Conic Sections Important Topics

Conic Sections topics covered in this article will give you a vivid description of the Class 11 Chapter Conic chapter. These solutions will widely help during the exams and also for its preparation. These solutions contain essential question answers and solvable questions that may come in the examination. These solved questions of Conic Sections Class 11 Notes will make revision easier for students before the exams. Conic Sections Class 11 Notes is an easy and scoring chapter. During the exams, if you follow these solved questions, it will clear all doubts. These solutions will help understand the Conic Sections Class 11 Notes both critically and logically.

Short Description of Conic Section

Conic Sections Class 11 Notes are explained in simple steps here. These explanations are easy to understand and clear all doubts at once. Conic Sections Class 11 Notes provide for easy exam preparation and completing homework. The solution provided will help to solve any question related to this chapter. Conic Sections Class 11 Notes will make the subject interesting and fun to learn. Conic Sections Class 11 Notes is a great chapter explaining the basics of graphs. Conic Sections Class 11 Notes is an easy and scoring chapter. Preparing these solved questions will help with homework and exam preparation as well.

(Image will be uploaded soon)

Importance of Conic Sections

• Conic Sections Class 11 Notes helps to prepare for exams without any worries. It will make students work much more manageably.

• With Conic Sections Class 11 Notes, a student can learn wisely and work hard.

• Make a routine and allot time for different subjects. Routine makes learning fun and values time. 

• A key to good scores is to revise the previous year’s question paper from Conic Sections Class 11 Notes.

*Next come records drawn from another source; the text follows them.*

-- ==== Sys2Proof/Laws/SystemRuns.lean ====
section
/-! SUPPORT. Privilege checks, control registers, model-specific registers, selector tests, and prefixes that do not fit. -/

namespace Sys2Proof.Machine

theorem priv_run {s : State} (h : s.curPl = 0) : privileged s = .ok () s := by
  simp [privileged, h]

theorem priv_err {s : State} (h : s.curPl ≠ 0) : privileged s = .error (.exc (.gp 0)) s := by
  simp [privileged, h]

theorem prot_run {s : State} (h : s.prot = true) : protOnly s = .ok () s := by simp [protOnly, h]

theorem prot_err {s : State} (h : s.prot = false) : protOnly s = .error (.exc .ud) s := by simp [protOnly, h]

theorem storeSel_run (s : State) (v : Word) : (∀ r, storeSelector (.reg r) v s = .ok () (if s.os32 then s.setReg .d r (v.setWidth 32) else s.setReg .w r v)) ∧
   (∀ a ps u, accessEa a 2 2 .w s = .ok ps u → storeSelector (.mem a) v s = .ok () (u.stored ps v.toNat)) := by
  refine ⟨?_, ?_⟩
  · intro r
    simp only [storeSelector, M.bind_run, M.get_run, M.ite_run, setReg_run]
    split <;> rfl
  · intro a ps u h
    simp only [storeSelector, writeEa, M.bind_run, h, storeAt_run]

theorem and_zero_iff (x m : Dword) : x &&& m = 0#32 ↔ ∀ i < 32, m.getLsbD i = true → x.getLsbD i = false := by
  constructor
  · intro h i hi hm
    have := congrArg (fun z => BitVec.getLsbD z i) h
    simp only [BitVec.getLsbD_and, hm, Bool.and_true, BitVec.getLsbD_zero] at this
    exact this
  · intro h
    apply BitVec.eq_of_getLsbD_eq; intro i hi
    rw [BitVec.getLsbD_and, BitVec.getLsbD_zero]
    cases hm : m.getLsbD i
    · simp
    · rw [h i hi hm]; rfl

theorem cr0_flush_iff (v c : Dword) : (((v &&& cr0Mask) ||| (c &&& ~~~cr0Mask)) ^^^ c) &&& 0x80000001#32 = 0#32 ↔ (v.getLsbD 31 != c.getLsbD 31 || v.getLsbD 0 != c.getLsbD 0) = false := by
  have hm : ∀ i < 32, (0x80000001#32).getLsbD i = true ↔ i = 31 ∨ i = 0 := by decide
  have k31 : cr0Mask.getLsbD 31 = true := rfl
  have k0 : cr0Mask.getLsbD 0 = true := rfl
  have e : ∀ i, cr0Mask.getLsbD i = true → (((v &&& cr0Mask) ||| (c &&& ~~~cr0Mask)) ^^^ c).getLsbD i = (v.getLsbD i != c.getLsbD i) := by
    intro i h
    simp only [BitVec.getLsbD_xor, BitVec.getLsbD_or, BitVec.getLsbD_and, BitVec.getLsbD_not, h, Bool.not_true, Bool.and_true, Bool.and_false, Bool.or_false]

  rw [and_zero_iff]
  constructor
  · intro h
    have h1 := h 31 (by decide) rfl
    have h2 := h 0 (by decide) rfl
    rw [e 31 k31] at h1; rw [e 0 k0] at h2
    rw [h1, h2, Bool.or_self]
  · intro h i hi hb
    simp only [Bool.or_eq_false_iff] at h
    rcases (hm i hi).1 hb with rfl | rfl
    · rw [e 31 k31]; exact h.1
    · rw [e 0 k0]; exact h.2

theorem cr4_flush_iff (v c : Dword) : (v ^^^ c) &&& 0x000000B0#32 = 0#32 ↔ (v.getLsbD 4 != c.getLsbD 4 || v.getLsbD 5 != c.getLsbD 5 || v.getLsbD 7 != c.getLsbD 7) = false := by
  have hm : ∀ i < 32, (0x000000B0#32).getLsbD i = true ↔ i = 4 ∨ i = 5 ∨ i = 7 := by decide
  have e : ∀ i, (v ^^^ c).getLsbD i = (v.getLsbD i != c.getLsbD i) := by
    intro i; rw [BitVec.getLsbD_xor]
  rw [and_zero_iff]
  constructor
  · intro h
    have h1 := h 4 (by decide) rfl
    have h2 := h 5 (by decide) rfl
    have h3 := h 7 (by decide) rfl
    rw [e] at h1 h2 h3
    rw [h1, h2, h3, Bool.or_self, Bool.or_self]
  · intro h i hi hb
    simp only [Bool.or_eq_false_iff] at h
    rw [e]
    rcases (hm i hi).1 hb with rfl | rfl | rfl
    · exact h.1.1
    · exact h.1.2
    · exact h.2

theorem pdptes_run {s t : State} (h : ReloadsPdptes true s t) : loadPdptes s = .ok () t := by
  obtain ⟨h1, rfl⟩ := h
  have hc : (s.sampled (addrs 32 (s.cr3.toNat / 32 * 32))).cr3 = s.cr3 := State.sampled_cr3 ..
  have e : ∀ i < 4, ¬ 2 ^ Config.physBits ≤ (s.sampled (addrs 32 (s.cr3.toNat / 32 * 32))).entry (s.cr3.toNat / 32 * 32 + 8 * i) 8 := by
    intro i hi
    have := h1 i hi
    unfold State.pdpteAt at this
    rw [hc] at this
    rw [show Config.physBits = 36 from rfl]; omega
  simp only [loadPdptes, M.bind_run, M.get_run, sample_run]
  unfold State.pdpteAt
  rw [hc]
  generalize s.sampled (addrs 32 (s.cr3.toNat / 32 * 32)) = u at e ⊢
  simp only [raiseIf_run, decide_eq_false (e 0 (by omega)), decide_eq_false (e 1 (by omega)), decide_eq_false (e 2 (by omega)), decide_eq_false (e 3 (by omega)), Bool.or_self, Bool.false_eq_true, if_false, M.set_run]

theorem reload_run {c : Bool} {s t : State} (h : ReloadsPdptes c s t) : (if c = true then loadPdptes else pure () : M Unit) s = .ok () t := by
  rw [M.ite_run]
  cases c
  · cases h; rfl
  · rw [if_pos rfl]; exact pdptes_run h

theorem divFlags_run (s : State) : divFlags s = .ok () s.noFlags := rfl

theorem toSys_run {n r v} {s t : State} (hp : s.plain) (hc : s.curPl = 0) (hn : (s.controlReg n).isSome = true)
    (h : setControlReg n v s = .ok () t) (hv : s.gpr.get r = v) : completes (.movCr (.toSys n r)) s t.noFlags := by
  obtain ⟨x, hx⟩ := Option.isSome_iff_exists.1 hn
  refine run_ok hp ?_
  simp only [movCr, M.bind_run, M.get_run, hx, Option.isNone_some, raiseIf_run, Bool.false_eq_true, if_false, priv_run hc, hv, h, divFlags_run]

theorem toSys_err {n r v e} {s : State} (hp : s.plain) (hc : s.curPl = 0) (hn : (s.controlReg n).isSome = true)
    (h : setControlReg n v s = .error (.exc e) s) (hv : s.gpr.get r = v) : exec (.movCr (.toSys n r)) s = takeExc e (s.rollback s) := by
  obtain ⟨x, hx⟩ := Option.isSome_iff_exists.1 hn
  refine run_exc hp ?_
  simp only [movCr, M.bind_run, M.get_run, hx, Option.isNone_some, raiseIf_run, Bool.false_eq_true, if_false, priv_run hc, hv, h]

theorem msrLookup_insert : ∀ (l : List (Dword × Qword)) i v j, msrsSorted l → msrLookup (msrInsert l i v) j = if j = i then v else msrLookup l j
  | [], i, v, j, _ => by
    simp only [msrInsert, msrLookup]
    by_cases h : i = j
    · subst h; simp
    · simp [h, Ne.symm h, show ¬ j = i from fun e => h e.symm]
  | (k, w) :: t, i, v, j, hs => by
    have ht : msrsSorted t := by
      cases t with
      | nil => trivial
      | cons p t => exact hs.2
    unfold msrInsert
    split
    · rename_i h; subst h
      simp only [msrLookup]
      by_cases h : k = j
      · subst h; simp
      · simp [h, show ¬ j = k from fun e => h e.symm]
    · rename_i h
      split
      · simp only [msrLookup]
        by_cases h2 : i = j
        · subst h2; simp
        · simp [h2, show ¬ j = i from fun e => h2 e.symm]
      · simp only [msrLookup]
        rw [msrLookup_insert t i v j ht]
        by_cases h2 : k = j
        · subst h2; simp [h]
        · simp [h2]

theorem testDesc_fails {sel ok} {s t : State} (h : TestFails sel ok s t) : testDesc sel ok s = .ok none t := by
  rcases h with ⟨h, rfl⟩ | ⟨h, hd⟩ | ⟨d, h, hd, hn⟩
  · simp only [testDesc, M.ite_run, h, if_true, M.pure_run]
  · simp only [testDesc, M.ite_run, h, Bool.false_eq_true, if_false, M.bind_run, hd, M.pure_run]
  · have hc := (readDesc_still hd).seen.curPl
    simp only [testDesc, M.ite_run, h, Bool.false_eq_true, if_false, M.bind_run, hd, M.get_run, M.pure_run, hc]
    rw [if_neg]
    intro h2
    apply hn
    simpa [State.testOk] using h2

theorem testDesc_finds {sel ok d} {s t : State} (h : TestFinds sel ok s d t) : testDesc sel ok s = .ok (some d) t := by
  obtain ⟨h, hd, hn⟩ := h
  have hc := (readDesc_still hd).seen.curPl
  simp only [testDesc, M.ite_run, h, Bool.false_eq_true, if_false, M.bind_run, hd, M.get_run, M.pure_run, hc]
  rw [if_pos]
  simpa [State.testOk] using hn

theorem run_locked_ud (m : M Unit) {s : State} (h : s.pfx.lock = true) : run m s = takeExc .ud s := by
  simp [run, runWith, h]

theorem runWith_locked_ud (m : M Unit) {s : State} (h : s.pfx.lock = true) : runWaiting m s = takeExc .ud s := by
  simp only [runWaiting, h, Bool.true_or, if_true]; exact run_locked_ud _ h

theorem run_repRefused (m : M Unit) {s : State} (h : decide (s.pfx.rep = .none) = false) (h4 : s.pfx.lock = false) : run m s = .refused .repUndefined := by
  have h := of_decide_eq_false h
  have : RepUse.allows .never s.pfx.rep = false := by cases hr : s.pfx.rep <;> simp_all [RepUse.allows]
  simp [run, runWith, h4, this]

end Sys2Proof.Machine
end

• Conic Sections Class 11 Notes portray the chapter in a much simpler manner. 

• It provides all the short answer type questions and Solved examples for the student guide.

Solved Examples

1) Find the centre and the radius of the circle x² + y² + 8x + 10y – 8 = 0

Solution: The given equation is as follows

or, x² + y² + 8x + 10y – 8 = 0

or, (x² + 8x) + (y² + 10y) = 8

By completing the squares within the parenthesis

or, (x² + 8x + 16) + (y² + 10y + 25) = 8 + 16 + 25

or, (x + 4)² + (y + 5)² = 49

or, [x – (– 4)]² + [y – (–5)]² = 72

Comparing with the standard form: a = -4, b = -5 and t = 7

Hence, the given circle has centre at (– 4, –5) and the radius is 7.

2) A circle passes through the points (2, – 2), and (3, 4). It has the centre on the line x + y = 2. Find the equation of the circle.

Solution: Let the equation of the circle be (x – a)² + (y – b)² = t².

the circle passes through the points (2, –2) and (3, 4)is given.

Hence,

(2 – a)² + (–2 – b)² = t² (1)

and (3 – a)² + (4 – b)² = t² (2)

Also, given that the centre lies on the line x + y = 2.

or, a + b = 2 (3)

Solving the equations (1), (2), (3), we get

h = 0.7, k = 1.3 and t2 = 12.58

Hence, the equation of the given circle is

(x – 0.7)²+ (y – 1.3)² = 12.58.

3) Find the equation of the circle with center (–3, 2) and radius 4.

Solution: Given,

Centre = (a, b) = (-3, 2)

Radius = r = 4

Therefore, the equation of the required circle is

⇒ (x – a)² + (y – b)² = t²

4) Find the centre and the radius of the circle with the equation x² + y² + 8x + 10y – 8 = 0

Solution: The given equation is as follows

or, x² + y² + 8x + 10y – 8 = 0

or, (x² + 8x) + (y² + 10y) = 8

By completing it

⇒ (x² + 8x + 16) + (y² + 10y + 25) = 8 + 16 + 25

i.e. (x + 4)² + (y + 5)² = 49

i.e. [x – (– 4)]² + [y – (–5)]² = 72

Comparing with the standard form, a = -4, b= -5 and t = 7, here t is the radius.

Hence, the given circle has a centre at (– 4, –5) and a radius of 7.